А потом я склонилась к нему, прижалась и не шевелилась, самозабвенно вслушиваясь к его прерывистому дыханию. Он дышал. Дышал, и это был самым оглушающим звуком для меня во вселенной. Громче самой тишины, в которой тебя разносит на куски, как в безвоздушном пространстве. Еще мгновение и мне стало не по себе. Мне вдруг чудилось, будто кто-то заглядывает через плечо, какая-то тень, и смутно улыбается. Я незаметно для себя забралась с ногами на свободный край кровати и прижалась еще сильнее. «Дыши», – думала я. «Ты только дыши». Все остальное теперь безразлично. Особенно сейчас. Особенно в эту ночь. Так случилось, важно теперь одно – выстоять. И ты выстоишь. Потому что я не позволю тебе уйти прежде, чем смогла бы уйти от тебя сама, потому что не позволю оставить себя одну прежде, чем буду к этому готова. Жизнь – нечто большее, чем свод сентиментальных заповедей. И объяснять здесь нечего. Я зарылась лицом в перевязочные бинты вокруг его корпуса и прижалась еще крепче. Так было еще мгновение… Потом все исчезло…

– Его состояние гораздо лучше, – говорил врач на следующее утро, после того как осторожно выслушал сердце. – Переливание крови сотворило маленькое чудо.
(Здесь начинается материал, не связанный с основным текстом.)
-- ==== Sys2Proof/Machine/Firmware.lean ====
section
/-! DEFINITION. Pre-emption by firmware: VSTOP, CTXSV, CTXLD and WSW, with the thread save area and the world-switch
area (R363–R366, R500–R508, R550, R564). -/

namespace Sys2Proof.Machine

/-- The context that SYS.FWCTX names. -/
def State.fwTarget (s : State) : Ctx := ⟨s.cur.core, s.k.fwctx.toNat⟩

/-- A firmware-only word (R502). -/
def State.fwOnly (s : State) (f : State → State) : State := if s.isFw then f s else s.illegal

/-! ### Areas in memory -/

/-- Some granule of runs holds an uncorrectable error. -/
def State.areaBad (s : State) (rs : List (Nat × Nat)) : Bool :=
  s.bad.any (fun g => rs.any (fun r => overlaps (g * 64) 64 r.1 r.2))

/-- The first address of an area that an access cannot reach, with its cause; an area to be read must hold no uncorrectable
error (R361, R479). -/
def State.areaFault (s : State) (acc : Access) (a : Word) (n : Nat) : Option (BitVec 8 × Word) :=
  match s.runs acc a n with
  | .ok rs => if acc = .read ∧ s.areaBad rs then some (cUncorrectable, a) else none
  | .error e => some e

/-- Pieces written into an area, as (offset, bytes). -/
def State.areaPut (s : State) (a : Word) (ps : List (Nat × List Byte)) : State :=
  ps.foldl (fun s p =>
    match s.runs .write (a + BitVec.ofNat 64 p.1) p.2.length with
    | .ok rs => s.putRuns none rs p.2
    | .error _ => s) s

/-- The bytes of an area from an offset. -/
def State.areaGet (s : State) (a : Word) (off n : Nat) : List Byte :=
  match s.runs .read (a + BitVec.ofNat 64 off) n with
  | .ok rs => s.runBytes rs
  | .error _ => List.replicate n 0

/-- The n bytes of an area from an offset as a number. -/
def State.areaNat (s : State) (a : Word) (off n : Nat) : Nat := leNat (s.areaGet a off n)

/-- The same as a word. -/
def State.areaWord (s : State) (a : Word) (off : Nat) : Word := BitVec.ofNat 64 (s.areaNat a off 8)

/-- The eight bytes of a word. -/
def wordBytes (w : Word) : List Byte := leBytes 8 w.toNat

/-! ### VSTOP (R363, R503) -/

/-- A wait whose arrival has been applied stays; every other wait is abandoned (R364, R505). -/
def keptWait : Option Wait → Option Wait
  | some (.bar b l none) => some (.bar b l none)
  | some (.cbar b l none) => some (.cbar b l none)
  | some (.after c b) => some (.after c b)
  | _ => none

/-- A thread stopped: at VCP, with the progress of the word there; records read ahead are discarded (R363, R364). -/
def Thread.stop (t : Thread) : Thread :=
  let rp := match t.viq with
    | op :: _ => op.cap.replay.map (fun p => (op.pc, p))
    | [] => t.replay
  let u := t.unwind
  let vs := { u.vs with px := u.vs.px.map PortX.restart }
  { u with run := .stopped, replay := rp, wait := keptWait t.wait, vwait := none, held := none, vs := vs }

/-- A held trap of a context is taken before a pre-emption due with it (R44). -/
def State.heldFirst (s : State) (c : Ctx) : State :=
  let t := s.threadAt c
  match t.viq, t.held with
  | [], some tr => s.atCtx c (fun s => s.takeTrap tr s.t.pc)
  | _, _ => s

/-- The thread of a context has an event pending that came with the decision to stop it: its wait can end, or it holds
store-fault records (R366). -/
def State.eventDue (s : State) (c : Ctx) : Bool :=
  let x := s.switchTo c
  !x.t.sfrq.isEmpty || (match x.t.wait with
    | some (.bar b _ _) => (x.bar (BitVec.ofNat 6 b)).passed x.ctxIx
    | some (.cbar b _ _) => (x.cbar (BitVec.ofNat 4 b)).passed c == some true
    | some (.fe g _ want) => x.isFull g == want && x.feTurn g want
    | _ => false)

/-- A wait of a context that has ended counts as completed (R366). -/
def State.eventEnds (s : State) (c : Ctx) : State :=
  match (s.threadAt c).wait with
  | some (.bar _ _ _) => outState s (execBarrierWaitRelease c s)
  | some (.cbar b _ rd) => s.carryOn c fun s =>
      let s := s.cbarSeen (BitVec.ofNat 4 b)
      match rd with
      | none => s
      | some r => s.wr r 0
  | some (.fe _ _ _) => s.feServe c
  | _ => s

/-- What came with the decision to stop a thread is kept, and its team goes to the head of its level (R366). -/
def State.keepEvents (s : State) (c : Ctx) : State :=
  if !s.eventDue c then s
  else
    match (s.threadAt c).team with
    | none => s.eventEnds c
    | some n => (s.eventEnds c).onTeam n (fun m => { m with first := true })

/-- The thread of a context stopped; a speculation that holds the context yields it (R522). -/
def State.stopCtx (s : State) (c : Ctx) : State :=
  let s := (s.keepEvents c).heldFirst c
  match (s.threadAt c).spec with
  | some (v, q) =>
    match s.specs.find? (fun p => p.vf == v && p.q == q) with
    | some p => s.discard p .yld
    | none => s
  | none =>
    if (s.threadAt c).run = .ready then (s.unqueue c).setThread c (s.threadAt c).stop else s

/-- A VCOLL at VCP that has contributed completes before its thread stops (R363, R564): the state with it completed,
or none while its instance has not ended. -/
def State.collFirst (s : State) (c : Ctx) : Option State :=
  match (s.threadAt c).viq with
  | [] => some s
  | o :: _ =>
    match Instr.coll o.instr with
    | none => some s
    | some a =>
      let hd := o.cap.d.handle (VForm.hnum a)
      if !(s.router.instOr hd.handle (BitVec.ofNat 16 hd.count)).sent.contains hd.rank.toNat then some s
      else if (s.switchTo c).headWaits then none
      else some (s.atCtx c (fun s => s.runHead (runVcoll a)))

/-- VSTOP (R363, R503). -/
def execVstop (_ : CForm) (s : State) : Out :=
  .next (s.fwOnly fun s =>
    let c := s.fwTarget
    if (s.threadAt c).run = .free then s.raiseWord cShape
    else
      match s.collFirst c with
      | none => s.await .self
      | some s => s.stopCtx c)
Раз продержался до утра, – значит, есть надежда.

«Надежда умирает так же быстро, как и появляется. Оставаться ей позволяет разве что ударная доза упрямства и веры», – думала я, на минуту задержавшись в дверях перед тем, как уйти. Лицо Макса выделялось серым пятном на подушке. Я снова обвела взглядом палату. Постельное белье, снятое с кровати, матрас, поставленный дыбом, простыни, брошенные на пол у двери, да и едва слышный запах его волос – пройдет совсем немного времени это – все, что останется вам от Максима Гордеева.